Comment le loup solitaire se radicalise-t-il?

Même s’il n’appartient pas formellement à une organisation, il lit les écrits et consulte les sites internet liés à cette dernière. Il fait partie de la sous-culture affiliée à la cause qu’il défend. Souvent, son premier contact avec ces idées intervient à l’adolescence. Le djihadiste canadien que j’étudie s’est peu à peu familiarisé avec la situation des musulmans un peu partout dans le monde, il a suivi attentivement les actualités et s’est renseigné sur les interventions américaines au Moyen-Orient.

Y a-t-il toujours un élément déclencheur qui les fait passer à l’action? Un moment décisif?

Dans le cas du premier profil de loup solitaire, non. Son passage à l’acte est le résultat d’un long processus, d’un long passé d’aliénation sociale et de troubles mentaux. Sa radicalisation est très progressive. Mais pour le second type de profil, il peut y avoir un élément déclencheur. Clayton Waagner est passé à l’acte à la suite du choc provoqué par la fausse couche de sa fille. Il a décidé d’agir, pour sauver tous les bébés, le jour où il a eu le cadavre de sa petite-fille mort-née entre les bras.

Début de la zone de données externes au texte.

/-! ### setVByte -/

@[simp] theorem State.setVByte_pending (k : Nat) (v : BitVec 8) : (s.setVByte k v).pending = s.pending := rfl
@[simp] theorem State.setVByte_regs (k : Nat) (v : BitVec 8) : (s.setVByte k v).regs = s.regs := rfl
@[simp] theorem State.setVByte_fab (k : Nat) (v : BitVec 8) : (s.setVByte k v).fab = s.fab := rfl
@[simp] theorem State.setVByte_box (k : Nat) (v : BitVec 8) : (s.setVByte k v).box = s.box := rfl
@[simp] theorem State.setVByte_pins (k : Nat) (v : BitVec 8) : (s.setVByte k v).pins = s.pins := rfl
@[simp] theorem State.setVByte_trks (k : Nat) (v : BitVec 8) : (s.setVByte k v).trks = s.trks := rfl
@[simp] theorem State.setVByte_tags (k : Nat) (v : BitVec 8) : (s.setVByte k v).tags = s.tags := rfl
@[simp] theorem State.setVByte_ord (k : Nat) (v : BitVec 8) : (s.setVByte k v).ord = s.ord := rfl
@[simp] theorem State.setVByte_cenTicks (k : Nat) (v : BitVec 8) : (s.setVByte k v).cenTicks = s.cenTicks := rfl
@[simp] theorem State.setVByte_ticks (k : Nat) (v : BitVec 8) : (s.setVByte k v).ticks = s.ticks := rfl
@[simp] theorem State.setVByte_resetting (k : Nat) (v : BitVec 8) : (s.setVByte k v).resetting = s.resetting := rfl
@[simp] theorem State.setVByte_chans (k : Nat) (v : BitVec 8) : (s.setVByte k v).chans = s.chans := rfl
@[simp] theorem State.setVByte_codec (k : Nat) (v : BitVec 8) : (s.setVByte k v).codec = s.codec := rfl
@[simp] theorem State.setVByte_vert (k : Nat) (v : BitVec 8) : (s.setVByte k v).vert = s.vert := rfl
@[simp] theorem State.setVByte_bwr (k : Nat) (v : BitVec 8) : (s.setVByte k v).bwr = s.bwr := rfl
@[simp] theorem State.setVByte_rep (k : Nat) (v : BitVec 8) : (s.setVByte k v).rep = s.rep := rfl
@[simp] theorem State.setVByte_bst (k : Nat) (v : BitVec 8) : (s.setVByte k v).bst = s.bst := rfl
@[simp] theorem State.setVByte_thm (k : Nat) (v : BitVec 8) : (s.setVByte k v).thm = s.thm := rfl
@[simp] theorem State.setVByte_pwr (k : Nat) (v : BitVec 8) : (s.setVByte k v).pwr = s.pwr := rfl
@[simp] theorem State.setVByte_hold (k : Nat) (v : BitVec 8) : (s.setVByte k v).hold = s.hold := rfl
@[simp] theorem State.setVByte_start (k : Nat) (v : BitVec 8) : (s.setVByte k v).start = s.start := rfl
@[simp] theorem State.setVByte_park (k : Nat) (v : BitVec 8) : (s.setVByte k v).park = s.park := rfl
@[simp] theorem State.setVByte_nvm (k : Nat) (v : BitVec 8) : (s.setVByte k v).nvm = s.nvm := rfl
@[simp] theorem State.setVByte_wrap (k : Nat) (v : BitVec 8) : (s.setVByte k v).wrap = s.wrap := rfl
@[simp] theorem State.setVByte_cc (k : Nat) (v : BitVec 8) : (s.setVByte k v).cc = s.cc := rfl
@[simp] theorem State.setVByte_free (k : Nat) (v : BitVec 8) : (s.setVByte k v).free = s.free := rfl
@[simp] theorem State.setVByte_fld (k : Nat) (v : BitVec 8) (e : Field) (x₁ x₂ : Nat) : (s.setVByte k v).fld e x₁ x₂ = s.fld e x₁ x₂ := rfl
@[simp] theorem State.setVByte_flag (k : Nat) (v : BitVec 8) (e : Field) (x₁ x₂ : Nat) : (s.setVByte k v).flag e x₁ x₂ = s.flag e x₁ x₂ := rfl
@[simp] theorem State.setVByte_trk (k : Nat) (v : BitVec 8) (x₁ : Nat) : (s.setVByte k v).trk x₁ = s.trk x₁ := rfl
@[simp] theorem State.setVByte_chan (k : Nat) (v : BitVec 8) (x₁ : Nat) : (s.setVByte k v).chan x₁ = s.chan x₁ := rfl
@[simp] theorem State.setVByte_bund (k : Nat) (v : BitVec 8) (x₁ : Nat) : (s.setVByte k v).bund x₁ = s.bund x₁ := rfl
@[simp] theorem State.setVByte_thmL (k : Nat) (v : BitVec 8) (x₁ : Nat) : (s.setVByte k v).thmL x₁ = s.thmL x₁ := rfl

/-! ### modTag -/

@[simp] theorem State.modTag_pending (n : Nat) (g : OpenTag → OpenTag) : (s.modTag n g).pending = s.pending := rfl
@[simp] theorem State.modTag_regs (n : Nat) (g : OpenTag → OpenTag) : (s.modTag n g).regs = s.regs := rfl
@[simp] theorem State.modTag_fab (n : Nat) (g : OpenTag → OpenTag) : (s.modTag n g).fab = s.fab := rfl
@[simp] theorem State.modTag_box (n : Nat) (g : OpenTag → OpenTag) : (s.modTag n g).box = s.box := rfl
@[simp] theorem State.modTag_pins (n : Nat) (g : OpenTag → OpenTag) : (s.modTag n g).pins = s.pins := rfl
@[simp] theorem State.modTag_trks (n : Nat) (g : OpenTag → OpenTag) : (s.modTag n g).trks = s.trks := rfl
@[simp] theorem State.modTag_ord (n : Nat) (g : OpenTag → OpenTag) : (s.modTag n g).ord = s.ord := rfl
@[simp] theorem State.modTag_cenTicks (n : Nat) (g : OpenTag → OpenTag) : (s.modTag n g).cenTicks = s.cenTicks := rfl
@[simp] theorem State.modTag_ticks (n : Nat) (g : OpenTag → OpenTag) : (s.modTag n g).ticks = s.ticks := rfl
@[simp] theorem State.modTag_resetting (n : Nat) (g : OpenTag → OpenTag) : (s.modTag n g).resetting = s.resetting := rfl
@[simp] theorem State.modTag_chans (n : Nat) (g : OpenTag → OpenTag) : (s.modTag n g).chans = s.chans := rfl
@[simp] theorem State.modTag_codec (n : Nat) (g : OpenTag → OpenTag) : (s.modTag n g).codec = s.codec := rfl
@[simp] theorem State.modTag_vert (n : Nat) (g : OpenTag → OpenTag) : (s.modTag n g).vert = s.vert := rfl
@[simp] theorem State.modTag_bwr (n : Nat) (g : OpenTag → OpenTag) : (s.modTag n g).bwr = s.bwr := rfl
@[simp] theorem State.modTag_vmap (n : Nat) (g : OpenTag → OpenTag) : (s.modTag n g).vmap = s.vmap := rfl
@[simp] theorem State.modTag_rep (n : Nat) (g : OpenTag → OpenTag) : (s.modTag n g).rep = s.rep := rfl
@[simp] theorem State.modTag_bst (n : Nat) (g : OpenTag → OpenTag) : (s.modTag n g).bst = s.bst := rfl
@[simp] theorem State.modTag_thm (n : Nat) (g : OpenTag → OpenTag) : (s.modTag n g).thm = s.thm := rfl
@[simp] theorem State.modTag_pwr (n : Nat) (g : OpenTag → OpenTag) : (s.modTag n g).pwr = s.pwr := rfl
@[simp] theorem State.modTag_hold (n : Nat) (g : OpenTag → OpenTag) : (s.modTag n g).hold = s.hold := rfl
@[simp] theorem State.modTag_start (n : Nat) (g : OpenTag → OpenTag) : (s.modTag n g).start = s.start := rfl
@[simp] theorem State.modTag_park (n : Nat) (g : OpenTag → OpenTag) : (s.modTag n g).park = s.park := rfl
@[simp] theorem State.modTag_nvm (n : Nat) (g : OpenTag → OpenTag) : (s.modTag n g).nvm = s.nvm := rfl
@[simp] theorem State.modTag_wrap (n : Nat) (g : OpenTag → OpenTag) : (s.modTag n g).wrap = s.wrap := rfl
@[simp] theorem State.modTag_cc (n : Nat) (g : OpenTag → OpenTag) : (s.modTag n g).cc = s.cc := rfl
@[simp] theorem State.modTag_free (n : Nat) (g : OpenTag → OpenTag) : (s.modTag n g).free = s.free := rfl
@[simp] theorem State.modTag_fld (n : Nat) (g : OpenTag → OpenTag) (e : Field) (x₁ x₂ : Nat) : (s.modTag n g).fld e x₁ x₂ = s.fld e x₁ x₂ := rfl
@[simp] theorem State.modTag_flag (n : Nat) (g : OpenTag → OpenTag) (e : Field) (x₁ x₂ : Nat) : (s.modTag n g).flag e x₁ x₂ = s.flag e x₁ x₂ := rfl
@[simp] theorem State.modTag_trk (n : Nat) (g : OpenTag → OpenTag) (x₁ : Nat) : (s.modTag n g).trk x₁ = s.trk x₁ := rfl
@[simp] theorem State.modTag_chan (n : Nat) (g : OpenTag → OpenTag) (x₁ : Nat) : (s.modTag n g).chan x₁ = s.chan x₁ := rfl
@[simp] theorem State.modTag_bund (n : Nat) (g : OpenTag → OpenTag) (x₁ : Nat) : (s.modTag n g).bund x₁ = s.bund x₁ := rfl
@[simp] theorem State.modTag_thmL (n : Nat) (g : OpenTag → OpenTag) (x₁ : Nat) : (s.modTag n g).thmL x₁ = s.thmL x₁ := rfl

Pourquoi décident-ils d’agir seuls?

Ils ont souvent l’impression que ce sera plus efficace. L’Etat, ou l’autorité, qu’ils cherchent à attaquer leur paraît si puissant qu’ils n’ont pas le sentiment de pouvoir l’affronter en tant que membre d’une organisation, une cible trop facile à repérer. Mais certains vont néanmoins chercher de l’aide ou du soutien auprès de cette dernière, après s’être radicalisés de façon autonome. C’est le cas de Momin Khawaja: dépourvu d’expérience au combat ou de connaissances sur les explosifs, il a cherché à entrer en contact avec une cellule islamiste, afin d’acquérir les «compétences» qui lui manquaient.

Le loup solitaire se projette-t-il dans l’après? Imagine-t-il une vie après son acte?

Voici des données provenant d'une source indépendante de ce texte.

theorem State.granted_frame (h : s.Frame n o) (hn : Covers n 0x22) : ∀ x1 x2, (State.granted s x1 x2).Frame n o := by
  intros
  unfold State.granted
  with_reducible repeat' (first | intro _ | assumption | exact Covers.trans hn (by decide) | apply State.modTrn_frame | apply State.enterPhase_frame | apply State.Frame.foldl | apply State.Frame.ite | (apply State.Frame.mk' <;> first | exact .inl (Covers.bit hn (by decide)) | exact .inr rfl | assumption | apply State.modTrn_frame | apply State.enterPhase_frame | apply State.Frame.ite | apply State.Frame.foldl | refine State.Frame.ofPair ?_ (by assumption) | split) | apply State.Frame.foldlFst | refine State.Frame.ofPair ?_ (by assumption) | split | dsimp only)

theorem execGrantRx_frame (h : s.Frame n o) (hn : Covers n 0xa2786a) : ∀ x0 x1, Out.Frame n o (execGrantRx x0 x1 s) := by
  intros
  unfold execGrantRx
  with_reducible repeat' (first | intro _ | assumption | exact Covers.trans hn (by decide) | apply State.takeSet_frame | apply State.granted_frame | apply State.modTrn_frame | apply State.failAttempt_frame | apply State.endSession_frame | apply State.raise_frame | apply State.freshSession_frame | apply State.Frame.foldl | apply Out.Frame.next | apply State.Frame.ite | (apply State.Frame.mk' <;> first | exact .inl (Covers.bit hn (by decide)) | exact .inr rfl | assumption | apply State.takeSet_frame | apply State.granted_frame | apply State.modTrn_frame | apply State.failAttempt_frame | apply State.endSession_frame | apply State.raise_frame | apply State.freshSession_frame | apply State.Frame.ite | apply State.Frame.foldl | refine State.Frame.ofPair ?_ (by assumption) | split) | apply State.Frame.foldlFst | refine State.Frame.ofPair ?_ (by assumption) | split | dsimp only)

theorem State.announceTo_frame (h : s.Frame n o) (hn : Covers n 0x20) : ∀ x1, (State.announceTo s x1).Frame n o := by
  intros
  unfold State.announceTo
  with_reducible repeat' (first | intro _ | assumption | exact Covers.trans hn (by decide) | apply State.queueSet_frame | apply State.modTrn_frame | apply State.Frame.foldl | apply State.Frame.ite | (apply State.Frame.mk' <;> first | exact .inl (Covers.bit hn (by decide)) | exact .inr rfl | assumption | apply State.queueSet_frame | apply State.modTrn_frame | apply State.Frame.ite | apply State.Frame.foldl | refine State.Frame.ofPair ?_ (by assumption) | split) | apply State.Frame.foldlFst | refine State.Frame.ofPair ?_ (by assumption) | split | dsimp only)

theorem State.rejoin_frame (h : s.Frame n o) (hn : Covers n 0x20) : ∀ x1, (State.rejoin s x1).Frame n o := by
  intros
  unfold State.rejoin
  with_reducible repeat' (first | intro _ | assumption | exact Covers.trans hn (by decide) | apply State.upTo_frame | apply State.modSes_frame | apply State.queueSet_frame | apply State.Frame.foldl | apply State.Frame.ite | (apply State.Frame.mk' <;> first | exact .inl (Covers.bit hn (by decide)) | exact .inr rfl | assumption | apply State.upTo_frame | apply State.modSes_frame | apply State.queueSet_frame | apply State.Frame.ite | apply State.Frame.foldl | refine State.Frame.ofPair ?_ (by assumption) | split) | apply State.Frame.foldlFst | refine State.Frame.ofPair ?_ (by assumption) | split | dsimp only)

theorem State.becomeReady_frame (h : s.Frame n o) (hn : Covers n 0x82786a) : ∀ x1, (State.becomeReady s x1).Frame n o := by
  intros
  unfold State.becomeReady
  with_reducible repeat' (first | intro _ | assumption | exact Covers.trans hn (by decide) | apply State.setFld_frame | apply State.takeAck_frame | apply State.rejoin_frame | apply State.announceTo_frame | apply State.modTrk_frame | apply State.Frame.foldl | apply State.Frame.ite | (apply State.Frame.mk' <;> first | exact .inl (Covers.bit hn (by decide)) | exact .inr rfl | assumption | apply State.setFld_frame | apply State.takeAck_frame | apply State.rejoin_frame | apply State.announceTo_frame | apply State.modTrk_frame | apply State.Frame.ite | apply State.Frame.foldl | refine State.Frame.ofPair ?_ (by assumption) | split) | apply State.Frame.foldlFst | refine State.Frame.ofPair ?_ (by assumption) | split | dsimp only)

theorem execRdyRx_frame (h : s.Frame n o) (hn : Covers n 0x20) : ∀ x0, Out.Frame n o (execRdyRx x0 s) := by
  intros
  unfold execRdyRx
  with_reducible repeat' (first | intro _ | assumption | exact Covers.trans hn (by decide) | apply State.takeSet_frame | apply State.modTrn_frame | apply State.Frame.foldl | apply Out.Frame.next | apply State.Frame.ite | (apply State.Frame.mk' <;> first | exact .inl (Covers.bit hn (by decide)) | exact .inr rfl | assumption | apply State.takeSet_frame | apply State.modTrn_frame | apply State.Frame.ite | apply State.Frame.foldl | refine State.Frame.ofPair ?_ (by assumption) | split) | apply State.Frame.foldlFst | refine State.Frame.ofPair ?_ (by assumption) | split | dsimp only)

theorem execResetSetRx_frame (h : s.Frame n o) (hn : Covers n 0x3fffd7e) : ∀ x0 x1 x2, Out.Frame n o (execResetSetRx x0 x1 x2 s) := by
  intros
  unfold execResetSetRx
  with_reducible repeat' (first | intro _ | assumption | exact Covers.trans hn (by decide) | apply State.modTrn_frame | apply State.takeSet_frame | apply State.chipReset_frame | apply State.upTo_frame | apply State.raise_frame | apply State.Frame.foldl | apply Out.Frame.next | apply State.Frame.ite | (apply State.Frame.mk' <;> first | exact .inl (Covers.bit hn (by decide)) | exact .inr rfl | assumption | apply State.modTrn_frame | apply State.takeSet_frame | apply State.chipReset_frame | apply State.upTo_frame | apply State.raise_frame | apply State.Frame.ite | apply State.Frame.foldl | refine State.Frame.ofPair ?_ (by assumption) | split) | apply State.Frame.foldlFst | refine State.Frame.ofPair ?_ (by assumption) | split | dsimp only)

theorem execTrainPhaseTimeout_frame (h : s.Frame n o) (hn : Covers n 0xa2786a) : ∀ x0, Out.Frame n o (execTrainPhaseTimeout x0 s) := by
  intros
  unfold execTrainPhaseTimeout
  with_reducible repeat' (first | intro _ | assumption | exact Covers.trans hn (by decide) | apply State.failAttempt_frame | apply State.raise_frame | apply State.upTo_frame | apply State.setRxLane_frame | apply State.advance_frame | apply State.Frame.foldl | apply Out.Frame.next | apply State.Frame.ite | (apply State.Frame.mk' <;> first | exact .inl (Covers.bit hn (by decide)) | exact .inr rfl | assumption | apply State.failAttempt_frame | apply State.raise_frame | apply State.upTo_frame | apply State.setRxLane_frame | apply State.advance_frame | apply State.Frame.ite | apply State.Frame.foldl | refine State.Frame.ofPair ?_ (by assumption) | split) | apply State.Frame.foldlFst | refine State.Frame.ofPair ?_ (by assumption) | split | dsimp only)

theorem execTrainRetryPeriod_frame (h : s.Frame n o) (hn : Covers n 0x22) : ∀ x0, Out.Frame n o (execTrainRetryPeriod x0 s) := by
  intros
  unfold execTrainRetryPeriod
  with_reducible repeat' (first | intro _ | assumption | exact Covers.trans hn (by decide) | apply State.beginAttempt_frame | apply State.Frame.foldl | apply Out.Frame.next | apply State.Frame.ite | (apply State.Frame.mk' <;> first | exact .inl (Covers.bit hn (by decide)) | exact .inr rfl | assumption | apply State.beginAttempt_frame | apply State.Frame.ite | apply State.Frame.foldl | refine State.Frame.ofPair ?_ (by assumption) | split) | apply State.Frame.foldlFst | refine State.Frame.ofPair ?_ (by assumption) | split | dsimp only)

theorem State.modCen_frame (h : s.Frame n o) (hn : Covers n 0x20) : ∀ x1 x2, (State.modCen s x1 x2).Frame n o := by
  intros
  unfold State.modCen
  with_reducible repeat' (first | intro _ | assumption | exact Covers.trans hn (by decide) | apply State.modTrk_frame | apply State.Frame.foldl | apply State.Frame.ite | (apply State.Frame.mk' <;> first | exact .inl (Covers.bit hn (by decide)) | exact .inr rfl | assumption | apply State.modTrk_frame | apply State.Frame.ite | apply State.Frame.foldl | refine State.Frame.ofPair ?_ (by assumption) | split) | apply State.Frame.foldlFst | refine State.Frame.ofPair ?_ (by assumption) | split | dsimp only)

theorem State.startRound_frame (h : s.Frame n o) (hn : Covers n 0x22) : ∀ x1, (State.startRound s x1).Frame n o := by
  intros
  unfold State.startRound
  with_reducible repeat' (first | intro _ | assumption | exact Covers.trans hn (by decide) | apply State.setFld_frame | apply State.queueSet_frame | apply State.modCen_frame | apply State.Frame.foldl | apply State.Frame.ite | (apply State.Frame.mk' <;> first | exact .inl (Covers.bit hn (by decide)) | exact .inr rfl | assumption | apply State.setFld_frame | apply State.queueSet_frame | apply State.modCen_frame | apply State.Frame.ite | apply State.Frame.foldl | refine State.Frame.ofPair ?_ (by assumption) | split) | apply State.Frame.foldlFst | refine State.Frame.ofPair ?_ (by assumption) | split | dsimp only)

Pour le savoir, nous dépendons des écrits rédigés avant leur passage à l’acte. Ceux qui en ont laissé avaient souvent l’impression que les choses allaient réellement changer grâce à leurs actions. Certains ont pris la peine de rédiger une biographie, ce qui montre qu’ils ont anticipé la façon dont ils seraient perçus. N’oublions pas qu’il n’y a eu que 100 ou 200 loups solitaires dans toute l’histoire moderne. Nous savons encore très peu de choses sur eux.


Profil
Clark Mccauley

Professeur de psychologie à l’Université Bryn Mawr, en Pennsylvanie, cet homme de 71 ans codirige le Solomon Asch Center pour l’étude des conflits ethnopolitiques. Il a cofondé la publication Dynamics of Asymmetric Conflict: Pathways Toward Terrorism and Genocide. Il collabore depuis 2005 avec le Consortium national pour l’étude du terrorisme et des réponses au terrorisme.